EXERCISE — Every line below from the one containing "simp only [mapEntry, setMap, smGet_set]" through the one containing "theorem getCopy_hartLoses (s" must be transcribed exactly. Omit all lines outside that stretch.

GIVEN ENTRIES —

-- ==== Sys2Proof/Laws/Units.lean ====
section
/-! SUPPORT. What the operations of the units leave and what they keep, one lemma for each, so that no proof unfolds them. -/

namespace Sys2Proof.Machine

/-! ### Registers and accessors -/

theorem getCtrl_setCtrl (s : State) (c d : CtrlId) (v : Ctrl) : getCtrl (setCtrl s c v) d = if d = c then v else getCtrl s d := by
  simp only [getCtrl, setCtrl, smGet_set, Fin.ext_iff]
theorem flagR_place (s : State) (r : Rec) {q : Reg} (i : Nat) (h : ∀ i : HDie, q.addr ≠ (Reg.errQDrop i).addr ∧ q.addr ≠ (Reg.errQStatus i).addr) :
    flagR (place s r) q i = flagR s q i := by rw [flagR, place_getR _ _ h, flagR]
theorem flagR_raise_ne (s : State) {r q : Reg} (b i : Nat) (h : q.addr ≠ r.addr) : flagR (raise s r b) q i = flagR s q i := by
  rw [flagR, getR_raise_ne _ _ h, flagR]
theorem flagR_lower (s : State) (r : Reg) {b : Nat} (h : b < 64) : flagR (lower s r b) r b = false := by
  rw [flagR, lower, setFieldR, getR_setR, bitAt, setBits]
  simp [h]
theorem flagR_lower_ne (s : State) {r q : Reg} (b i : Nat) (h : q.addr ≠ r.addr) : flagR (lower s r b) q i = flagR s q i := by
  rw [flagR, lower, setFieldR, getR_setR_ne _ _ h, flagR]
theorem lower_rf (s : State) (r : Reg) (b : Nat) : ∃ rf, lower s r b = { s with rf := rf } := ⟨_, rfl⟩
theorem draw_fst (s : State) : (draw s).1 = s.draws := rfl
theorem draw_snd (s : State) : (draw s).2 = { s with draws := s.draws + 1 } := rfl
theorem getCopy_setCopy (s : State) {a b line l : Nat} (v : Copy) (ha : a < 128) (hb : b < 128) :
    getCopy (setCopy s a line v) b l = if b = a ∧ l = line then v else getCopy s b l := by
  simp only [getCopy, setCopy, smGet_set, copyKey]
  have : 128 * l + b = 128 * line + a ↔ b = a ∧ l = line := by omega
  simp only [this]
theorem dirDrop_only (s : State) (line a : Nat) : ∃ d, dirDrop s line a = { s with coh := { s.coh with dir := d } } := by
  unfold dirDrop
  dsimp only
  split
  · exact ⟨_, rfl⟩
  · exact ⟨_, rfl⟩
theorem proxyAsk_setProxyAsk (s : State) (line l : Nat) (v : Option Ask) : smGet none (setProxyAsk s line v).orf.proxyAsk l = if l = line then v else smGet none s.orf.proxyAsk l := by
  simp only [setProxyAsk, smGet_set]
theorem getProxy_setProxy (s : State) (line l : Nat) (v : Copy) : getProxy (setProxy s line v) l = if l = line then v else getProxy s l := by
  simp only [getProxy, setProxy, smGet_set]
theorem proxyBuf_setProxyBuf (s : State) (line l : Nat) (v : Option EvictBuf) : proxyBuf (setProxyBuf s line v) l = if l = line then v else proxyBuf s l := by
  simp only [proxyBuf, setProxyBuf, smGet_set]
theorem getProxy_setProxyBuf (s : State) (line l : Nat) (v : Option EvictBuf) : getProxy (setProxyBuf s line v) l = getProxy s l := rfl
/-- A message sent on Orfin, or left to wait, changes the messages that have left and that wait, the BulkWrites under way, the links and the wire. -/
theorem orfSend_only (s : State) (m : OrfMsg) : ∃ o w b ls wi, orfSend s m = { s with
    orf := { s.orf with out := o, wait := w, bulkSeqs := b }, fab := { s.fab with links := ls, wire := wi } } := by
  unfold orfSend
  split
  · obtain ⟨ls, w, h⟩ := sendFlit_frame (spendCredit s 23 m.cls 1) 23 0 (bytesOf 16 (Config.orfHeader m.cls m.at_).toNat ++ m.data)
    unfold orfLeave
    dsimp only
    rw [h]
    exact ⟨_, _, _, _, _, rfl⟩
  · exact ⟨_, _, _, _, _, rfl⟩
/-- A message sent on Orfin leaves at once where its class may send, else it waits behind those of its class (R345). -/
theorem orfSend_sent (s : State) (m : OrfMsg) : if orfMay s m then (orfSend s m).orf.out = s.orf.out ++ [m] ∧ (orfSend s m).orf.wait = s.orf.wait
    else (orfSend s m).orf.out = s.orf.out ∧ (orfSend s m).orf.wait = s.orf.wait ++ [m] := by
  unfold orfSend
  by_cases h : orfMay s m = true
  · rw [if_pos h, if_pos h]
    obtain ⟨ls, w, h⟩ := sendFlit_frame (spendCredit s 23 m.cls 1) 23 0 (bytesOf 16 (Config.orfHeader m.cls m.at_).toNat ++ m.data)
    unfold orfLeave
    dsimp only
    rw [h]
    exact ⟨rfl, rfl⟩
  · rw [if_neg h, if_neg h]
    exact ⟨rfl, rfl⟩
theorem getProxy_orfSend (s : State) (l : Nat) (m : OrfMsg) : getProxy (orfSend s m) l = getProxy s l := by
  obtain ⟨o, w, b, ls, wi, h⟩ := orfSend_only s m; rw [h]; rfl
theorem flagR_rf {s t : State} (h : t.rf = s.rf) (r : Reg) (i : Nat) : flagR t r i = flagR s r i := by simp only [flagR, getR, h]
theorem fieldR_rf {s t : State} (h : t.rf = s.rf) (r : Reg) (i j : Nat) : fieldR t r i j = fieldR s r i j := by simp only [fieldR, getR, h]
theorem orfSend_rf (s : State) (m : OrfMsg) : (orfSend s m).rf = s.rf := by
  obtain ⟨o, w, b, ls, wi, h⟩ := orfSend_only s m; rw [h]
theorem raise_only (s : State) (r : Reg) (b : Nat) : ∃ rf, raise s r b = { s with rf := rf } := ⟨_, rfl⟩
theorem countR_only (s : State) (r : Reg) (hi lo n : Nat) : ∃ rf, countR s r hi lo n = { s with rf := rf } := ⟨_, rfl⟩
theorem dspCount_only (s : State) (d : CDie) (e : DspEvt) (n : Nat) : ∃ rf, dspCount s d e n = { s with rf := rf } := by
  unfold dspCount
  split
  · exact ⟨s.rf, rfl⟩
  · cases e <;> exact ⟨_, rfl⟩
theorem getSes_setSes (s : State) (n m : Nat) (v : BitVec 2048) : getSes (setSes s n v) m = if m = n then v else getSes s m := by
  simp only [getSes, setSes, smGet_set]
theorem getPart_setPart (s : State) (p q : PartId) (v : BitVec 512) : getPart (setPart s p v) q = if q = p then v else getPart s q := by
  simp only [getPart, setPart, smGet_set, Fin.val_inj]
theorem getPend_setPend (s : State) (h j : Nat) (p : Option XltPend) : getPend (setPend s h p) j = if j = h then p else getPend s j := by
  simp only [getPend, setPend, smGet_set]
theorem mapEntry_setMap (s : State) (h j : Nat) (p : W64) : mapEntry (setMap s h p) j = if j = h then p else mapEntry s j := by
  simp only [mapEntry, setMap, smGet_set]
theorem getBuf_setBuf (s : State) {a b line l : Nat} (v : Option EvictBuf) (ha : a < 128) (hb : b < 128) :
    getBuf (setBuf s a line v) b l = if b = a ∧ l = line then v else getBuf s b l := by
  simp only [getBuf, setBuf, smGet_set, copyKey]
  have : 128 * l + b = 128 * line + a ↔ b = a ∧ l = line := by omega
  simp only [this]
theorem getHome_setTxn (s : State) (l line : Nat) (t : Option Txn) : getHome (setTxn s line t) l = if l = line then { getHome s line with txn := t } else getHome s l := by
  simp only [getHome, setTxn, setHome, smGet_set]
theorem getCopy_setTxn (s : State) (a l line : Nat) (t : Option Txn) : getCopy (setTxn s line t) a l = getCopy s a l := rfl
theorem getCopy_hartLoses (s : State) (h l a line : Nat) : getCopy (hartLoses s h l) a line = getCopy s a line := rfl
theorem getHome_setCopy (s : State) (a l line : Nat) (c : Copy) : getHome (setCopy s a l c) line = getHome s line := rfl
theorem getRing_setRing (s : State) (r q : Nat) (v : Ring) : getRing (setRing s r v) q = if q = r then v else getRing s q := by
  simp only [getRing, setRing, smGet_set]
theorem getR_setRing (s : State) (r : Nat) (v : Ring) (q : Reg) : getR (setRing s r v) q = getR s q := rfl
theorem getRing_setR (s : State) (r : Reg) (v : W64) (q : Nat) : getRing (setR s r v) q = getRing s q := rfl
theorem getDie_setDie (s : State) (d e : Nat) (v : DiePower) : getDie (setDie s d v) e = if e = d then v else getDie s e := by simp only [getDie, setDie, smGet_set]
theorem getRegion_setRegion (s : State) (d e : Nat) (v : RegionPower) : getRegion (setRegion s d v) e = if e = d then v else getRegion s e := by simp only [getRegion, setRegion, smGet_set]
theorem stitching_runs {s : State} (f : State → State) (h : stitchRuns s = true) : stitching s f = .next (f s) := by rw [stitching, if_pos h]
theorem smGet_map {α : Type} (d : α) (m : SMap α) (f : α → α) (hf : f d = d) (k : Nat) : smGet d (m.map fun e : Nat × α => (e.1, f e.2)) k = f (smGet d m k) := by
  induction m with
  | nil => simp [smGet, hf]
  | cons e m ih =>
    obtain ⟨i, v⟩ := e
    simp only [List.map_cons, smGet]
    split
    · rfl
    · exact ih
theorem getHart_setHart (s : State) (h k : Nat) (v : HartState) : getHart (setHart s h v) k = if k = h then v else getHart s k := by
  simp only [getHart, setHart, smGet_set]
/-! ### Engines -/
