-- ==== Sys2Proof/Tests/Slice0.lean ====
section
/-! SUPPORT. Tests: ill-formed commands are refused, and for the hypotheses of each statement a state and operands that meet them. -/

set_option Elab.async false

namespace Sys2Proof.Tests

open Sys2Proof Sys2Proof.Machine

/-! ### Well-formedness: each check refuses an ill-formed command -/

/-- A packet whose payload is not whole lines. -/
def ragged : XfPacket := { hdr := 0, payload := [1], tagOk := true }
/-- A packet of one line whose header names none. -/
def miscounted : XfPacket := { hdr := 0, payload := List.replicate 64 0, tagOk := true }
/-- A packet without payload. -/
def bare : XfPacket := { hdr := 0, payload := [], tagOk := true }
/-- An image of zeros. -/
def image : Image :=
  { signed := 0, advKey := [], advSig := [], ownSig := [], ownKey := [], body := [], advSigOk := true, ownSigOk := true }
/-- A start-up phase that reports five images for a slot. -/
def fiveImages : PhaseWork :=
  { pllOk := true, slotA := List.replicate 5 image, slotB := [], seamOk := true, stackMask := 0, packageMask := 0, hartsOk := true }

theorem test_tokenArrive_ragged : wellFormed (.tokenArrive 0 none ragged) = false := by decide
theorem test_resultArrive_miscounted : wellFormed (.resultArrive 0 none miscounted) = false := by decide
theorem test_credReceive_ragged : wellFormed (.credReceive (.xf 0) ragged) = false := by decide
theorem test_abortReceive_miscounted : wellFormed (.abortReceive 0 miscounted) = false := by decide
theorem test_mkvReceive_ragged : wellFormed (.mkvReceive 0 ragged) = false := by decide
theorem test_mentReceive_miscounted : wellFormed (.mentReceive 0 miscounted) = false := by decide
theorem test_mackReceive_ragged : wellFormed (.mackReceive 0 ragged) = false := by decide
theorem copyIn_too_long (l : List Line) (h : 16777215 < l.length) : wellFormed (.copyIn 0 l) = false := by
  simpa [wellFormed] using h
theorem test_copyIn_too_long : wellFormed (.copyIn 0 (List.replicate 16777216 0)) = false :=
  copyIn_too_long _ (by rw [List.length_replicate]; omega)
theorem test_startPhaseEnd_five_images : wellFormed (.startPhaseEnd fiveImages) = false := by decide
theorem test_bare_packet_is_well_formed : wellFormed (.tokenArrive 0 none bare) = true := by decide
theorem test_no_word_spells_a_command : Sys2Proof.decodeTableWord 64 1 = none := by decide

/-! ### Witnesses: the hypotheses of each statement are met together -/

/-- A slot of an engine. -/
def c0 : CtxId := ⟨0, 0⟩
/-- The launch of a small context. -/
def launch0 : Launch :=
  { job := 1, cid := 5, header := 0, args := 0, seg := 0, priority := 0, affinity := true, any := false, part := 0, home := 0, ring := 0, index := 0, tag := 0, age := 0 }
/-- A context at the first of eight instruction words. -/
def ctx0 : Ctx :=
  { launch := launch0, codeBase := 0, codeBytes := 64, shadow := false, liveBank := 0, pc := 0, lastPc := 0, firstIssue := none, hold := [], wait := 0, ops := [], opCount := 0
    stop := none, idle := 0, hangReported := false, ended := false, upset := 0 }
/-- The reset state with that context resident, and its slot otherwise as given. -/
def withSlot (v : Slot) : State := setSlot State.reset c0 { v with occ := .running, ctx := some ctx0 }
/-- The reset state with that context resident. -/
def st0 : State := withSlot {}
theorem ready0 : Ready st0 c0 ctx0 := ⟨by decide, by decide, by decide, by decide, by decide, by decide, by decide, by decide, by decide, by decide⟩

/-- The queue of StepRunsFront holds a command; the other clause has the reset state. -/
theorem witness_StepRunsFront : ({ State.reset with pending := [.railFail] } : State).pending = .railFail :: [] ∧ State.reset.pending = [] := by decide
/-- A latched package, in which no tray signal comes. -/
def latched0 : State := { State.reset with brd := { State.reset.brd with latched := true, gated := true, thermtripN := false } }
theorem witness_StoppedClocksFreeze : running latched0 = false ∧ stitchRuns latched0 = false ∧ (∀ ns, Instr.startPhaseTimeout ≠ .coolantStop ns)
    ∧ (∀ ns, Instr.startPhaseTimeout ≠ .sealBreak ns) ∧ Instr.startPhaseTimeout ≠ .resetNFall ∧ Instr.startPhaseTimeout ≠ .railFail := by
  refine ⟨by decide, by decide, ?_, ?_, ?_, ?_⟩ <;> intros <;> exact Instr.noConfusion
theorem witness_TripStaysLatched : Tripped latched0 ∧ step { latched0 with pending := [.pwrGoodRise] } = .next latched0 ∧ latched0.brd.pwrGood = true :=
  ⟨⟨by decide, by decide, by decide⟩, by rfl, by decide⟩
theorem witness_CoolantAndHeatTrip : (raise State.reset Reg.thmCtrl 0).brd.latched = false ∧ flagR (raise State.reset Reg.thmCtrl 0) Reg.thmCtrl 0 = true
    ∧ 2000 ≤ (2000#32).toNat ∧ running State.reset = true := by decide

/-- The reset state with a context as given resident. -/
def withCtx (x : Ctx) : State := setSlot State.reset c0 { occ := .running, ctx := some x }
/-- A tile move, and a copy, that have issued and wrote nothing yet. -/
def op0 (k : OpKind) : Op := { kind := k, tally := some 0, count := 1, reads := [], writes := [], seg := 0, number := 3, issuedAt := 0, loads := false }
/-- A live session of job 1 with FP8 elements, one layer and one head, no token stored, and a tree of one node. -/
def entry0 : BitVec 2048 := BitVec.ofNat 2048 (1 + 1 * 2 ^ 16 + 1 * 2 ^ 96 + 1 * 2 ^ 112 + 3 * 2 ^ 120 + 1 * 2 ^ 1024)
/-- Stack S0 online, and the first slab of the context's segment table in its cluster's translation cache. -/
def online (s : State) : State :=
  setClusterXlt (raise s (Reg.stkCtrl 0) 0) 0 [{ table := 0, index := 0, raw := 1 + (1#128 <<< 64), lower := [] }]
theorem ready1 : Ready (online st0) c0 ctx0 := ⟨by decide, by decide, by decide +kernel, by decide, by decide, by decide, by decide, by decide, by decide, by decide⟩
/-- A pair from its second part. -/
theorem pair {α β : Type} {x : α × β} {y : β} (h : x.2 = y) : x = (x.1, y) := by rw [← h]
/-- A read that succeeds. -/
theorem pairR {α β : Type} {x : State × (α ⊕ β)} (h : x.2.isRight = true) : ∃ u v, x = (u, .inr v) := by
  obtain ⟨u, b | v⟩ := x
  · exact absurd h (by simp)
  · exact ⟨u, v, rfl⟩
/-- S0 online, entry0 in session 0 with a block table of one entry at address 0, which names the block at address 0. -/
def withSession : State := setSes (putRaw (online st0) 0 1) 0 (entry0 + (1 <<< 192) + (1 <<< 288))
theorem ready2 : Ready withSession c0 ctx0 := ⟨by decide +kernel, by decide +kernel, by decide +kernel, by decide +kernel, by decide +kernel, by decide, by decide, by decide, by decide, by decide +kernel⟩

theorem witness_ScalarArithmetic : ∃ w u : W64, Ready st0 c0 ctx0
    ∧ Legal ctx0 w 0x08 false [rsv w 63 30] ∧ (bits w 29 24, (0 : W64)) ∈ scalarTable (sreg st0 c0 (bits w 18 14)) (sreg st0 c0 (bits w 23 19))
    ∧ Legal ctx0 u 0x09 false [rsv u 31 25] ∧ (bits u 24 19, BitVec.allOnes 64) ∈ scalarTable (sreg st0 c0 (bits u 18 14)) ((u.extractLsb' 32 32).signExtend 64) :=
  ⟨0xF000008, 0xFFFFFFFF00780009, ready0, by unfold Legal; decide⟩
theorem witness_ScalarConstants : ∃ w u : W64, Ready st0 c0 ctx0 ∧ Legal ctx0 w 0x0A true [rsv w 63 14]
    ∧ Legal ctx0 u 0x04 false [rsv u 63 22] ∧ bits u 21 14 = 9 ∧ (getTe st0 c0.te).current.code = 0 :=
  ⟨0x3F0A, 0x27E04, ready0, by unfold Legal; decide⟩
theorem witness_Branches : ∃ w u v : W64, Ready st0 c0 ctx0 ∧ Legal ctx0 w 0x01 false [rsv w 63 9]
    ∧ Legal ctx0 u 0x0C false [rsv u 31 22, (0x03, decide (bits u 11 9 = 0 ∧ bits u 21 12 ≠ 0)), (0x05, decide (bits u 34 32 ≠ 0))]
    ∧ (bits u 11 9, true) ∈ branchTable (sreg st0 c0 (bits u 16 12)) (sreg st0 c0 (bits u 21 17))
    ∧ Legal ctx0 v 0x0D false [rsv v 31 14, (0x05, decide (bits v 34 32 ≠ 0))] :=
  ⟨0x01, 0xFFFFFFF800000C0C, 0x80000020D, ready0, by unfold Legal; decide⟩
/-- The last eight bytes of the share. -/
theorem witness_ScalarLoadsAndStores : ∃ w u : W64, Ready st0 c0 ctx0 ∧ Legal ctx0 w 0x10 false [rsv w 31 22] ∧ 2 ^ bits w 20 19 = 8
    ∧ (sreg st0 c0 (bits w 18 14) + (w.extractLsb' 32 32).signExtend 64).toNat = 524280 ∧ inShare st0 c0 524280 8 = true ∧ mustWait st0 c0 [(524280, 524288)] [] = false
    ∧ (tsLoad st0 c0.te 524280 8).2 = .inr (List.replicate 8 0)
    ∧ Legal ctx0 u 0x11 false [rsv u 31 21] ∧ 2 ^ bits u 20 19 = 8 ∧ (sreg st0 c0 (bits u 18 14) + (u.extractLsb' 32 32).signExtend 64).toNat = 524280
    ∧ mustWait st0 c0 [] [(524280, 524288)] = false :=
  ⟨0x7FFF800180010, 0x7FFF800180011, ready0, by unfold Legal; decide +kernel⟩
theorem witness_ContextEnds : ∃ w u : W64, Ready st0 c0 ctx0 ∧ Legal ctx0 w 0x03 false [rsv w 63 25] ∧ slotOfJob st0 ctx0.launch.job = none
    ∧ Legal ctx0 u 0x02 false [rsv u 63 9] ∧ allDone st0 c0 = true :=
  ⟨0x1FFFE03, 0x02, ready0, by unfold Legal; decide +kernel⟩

REPLY —
  simp only [mapEntry, setMap, smGet_set]
theorem getBuf_setBuf (s : State) {a b line l : Nat} (v : Option EvictBuf) (ha : a < 128) (hb : b < 128) :
    getBuf (setBuf s a line v) b l = if b = a ∧ l = line then v else getBuf s b l := by
  simp only [getBuf, setBuf, smGet_set, copyKey]
  have : 128 * l + b = 128 * line + a ↔ b = a ∧ l = line := by omega
  simp only [this]
theorem getHome_setTxn (s : State) (l line : Nat) (t : Option Txn) : getHome (setTxn s line t) l = if l = line then { getHome s line with txn := t } else getHome s l := by
  simp only [getHome, setTxn, setHome, smGet_set]
theorem getCopy_setTxn (s : State) (a l line : Nat) (t : Option Txn) : getCopy (setTxn s line t) a l = getCopy s a l := rfl
theorem getCopy_hartLoses (s : State) (h l a line : Nat) : getCopy (hartLoses s h l) a line = getCopy s a line := rfl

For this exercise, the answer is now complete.